It was Carlos' turn to be smug. "That'll teach you to claim someone else's spy contacts!"

"Oh, whatever!" Ashley held up one hand in pretended affront. "See if I ever cover for you again!"

"Like anyone asked you to!" he retorted.

When the lift doors opened on Co-Op, Carlos was no less wound up than he'd been before but at least he was feeling better about it. He had a really horrible long-distance teleport in front of him, not to mention the reception he could expect on the other end of it. But he wasn't the only one setting off to do the impossible... and if nothing else, it would be something different. The routine around here, both figuratively and quite literally, was deadly.

Ashley teleported out first. He tried to ignore the lonely pang that accompanied her departure, knowing that emotional displays were part of the reason the others hadn't been allowed in to see them off.

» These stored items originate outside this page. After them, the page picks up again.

/-! ## Masked fields (R92) -/

/-- A masked comparison looks at the bits set in the mask (R92). -/
theorem maskedEq_iff {w : Nat} (field value mask : BitVec w) :
    maskedEq field value mask = true ↔
      ∀ i < w, mask.getLsbD i = true → field.getLsbD i = value.getLsbD i := by
  rw [maskedEq, beq_iff_eq, BitVec.eq_of_getLsbD_eq_iff]
  refine forall₂_congr fun i _ => ?_
  rw [BitVec.getLsbD_and, BitVec.getLsbD_and]
  cases mask.getLsbD i <;> simp

/-- Value bits outside the mask play no part (R92). -/
theorem maskedEq_congr {w : Nat} {v value mask : BitVec w} (h : v &&& mask = value &&& mask) (field : BitVec w) :
    maskedEq field v mask = maskedEq field value mask := by
  rw [maskedEq, h, maskedEq]

/-- Mask 0 matches every value (R92). -/
theorem maskedEq_zero {w : Nat} (field value : BitVec w) : maskedEq field value 0#w = true := by
  simp [maskedEq]

/-- The full mask matches one value (R92). -/
theorem maskedEq_allOnes {w : Nat} (field value : BitVec w) :
    maskedEq field value (BitVec.allOnes w) = true ↔ field = value := by
  simp [maskedEq]

/-- A mask of all bits from `k` on matches the fields that lie in the value's block of `2 ^ k` (R92). -/
theorem maskedEq_of_block {w k : Nat} {mask : BitVec w} (hmask : mask = BitVec.allOnes w <<< k)
    (field value : BitVec w) :
    maskedEq field value mask = true ↔ field.toNat / 2 ^ k = value.toNat / 2 ^ k := by
  subst hmask
  rw [maskedEq_iff, ← Nat.shiftRight_eq_div_pow, ← Nat.shiftRight_eq_div_pow, ← BitVec.toNat_ushiftRight,
    ← BitVec.toNat_ushiftRight, BitVec.toNat_inj, BitVec.eq_of_getLsbD_eq_iff]
  simp only [BitVec.getLsbD_ushiftRight, BitVec.getLsbD_shiftLeft, BitVec.getLsbD_allOnes]
  constructor
  · intro h i _
    by_cases hi : k + i < w
    · exact h (k + i) hi (by simp; omega)
    · rw [BitVec.getLsbD_of_ge _ _ (by omega), BitVec.getLsbD_of_ge _ _ (by omega)]
  · intro h i hi hmask
    have hk : k ≤ i := by simp at hmask; omega
    have hbit := h (i - k) (by omega)
    rwa [Nat.add_sub_cancel' hk] at hbit

/-! ## Entries (R92) -/

/-- An entry matches by its valid flag and its three masked fields (R92). -/
theorem Entry.matchesHead_iff (e : Entry) (h : FrameHead) :
    e.matchesHead h = true ↔
      e.valid = true ∧ maskedEq h.target e.targetValue e.targetMask = true
        ∧ maskedEq h.topic e.topicValue e.topicMask = true ∧ maskedEq h.source e.sourceValue e.sourceMask = true := by
  simp [Entry.matchesHead, and_assoc]

/-! ## The deciding entry (R93) -/

/-- The deciding entry is the matching one that no matching entry stands below (R93). -/
theorem decidingEntry_eq_some_iff (i : Fin 32) (h : FrameHead) (s : State) :
    decidingEntry s h = some i ↔
      (s.entry i).matchesHead h = true ∧ ∀ j < i, (s.entry j).matchesHead h = false := by
  rw [decidingEntry, ← Fin.find?_eq_find?_finRange, Fin.find?_eq_some_iff]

Well, that and time constraints. They were on a schedule around here, and it drove him crazy, but it couldn't be altered for anything short of incapacitation.

JT was muttering about teleporting to an invisible planet, but he kept his concerns quiet enough that Carlos only got the gist. JT was probably just trying to rile him. Probably. After all, they could predict where the planet should be... couldn't they?

"Carlos." JT's voice snapped him out of the worry he was trying to pretend he didn't feel. "Watch your back out there."

"Yeah." Carlos braced himself. "You got it. Keep it together, okay?"

JT nodded once. The room disappeared. The discomfort of an extended teleport settled in too fast, making his mind claw at remembered sensation to compensate for the disembodied nature of the transportation. Even alien surroundings were welcome when they finally coalesced, with agonizing slowness, into the very darkness around him.

What, didn't they believe in lights on Aquitar? Carlos dragged air into his lungs, grateful for every twinge that reminded him he was still alive. It was the dimness that weirded him out now, that and the fact that he wasn't quite blind. He could see enough to make him worry, enough to say that the shapes around him weren't just alien technology--that they might instead be ruins.

It was a contingency they had considered likely, in fact. Even if the Rangers were still operating on Aquitar, it was a good bet that their command center wasn't. But these were the best coordinates JT had, and it was up to Carlos from here on out.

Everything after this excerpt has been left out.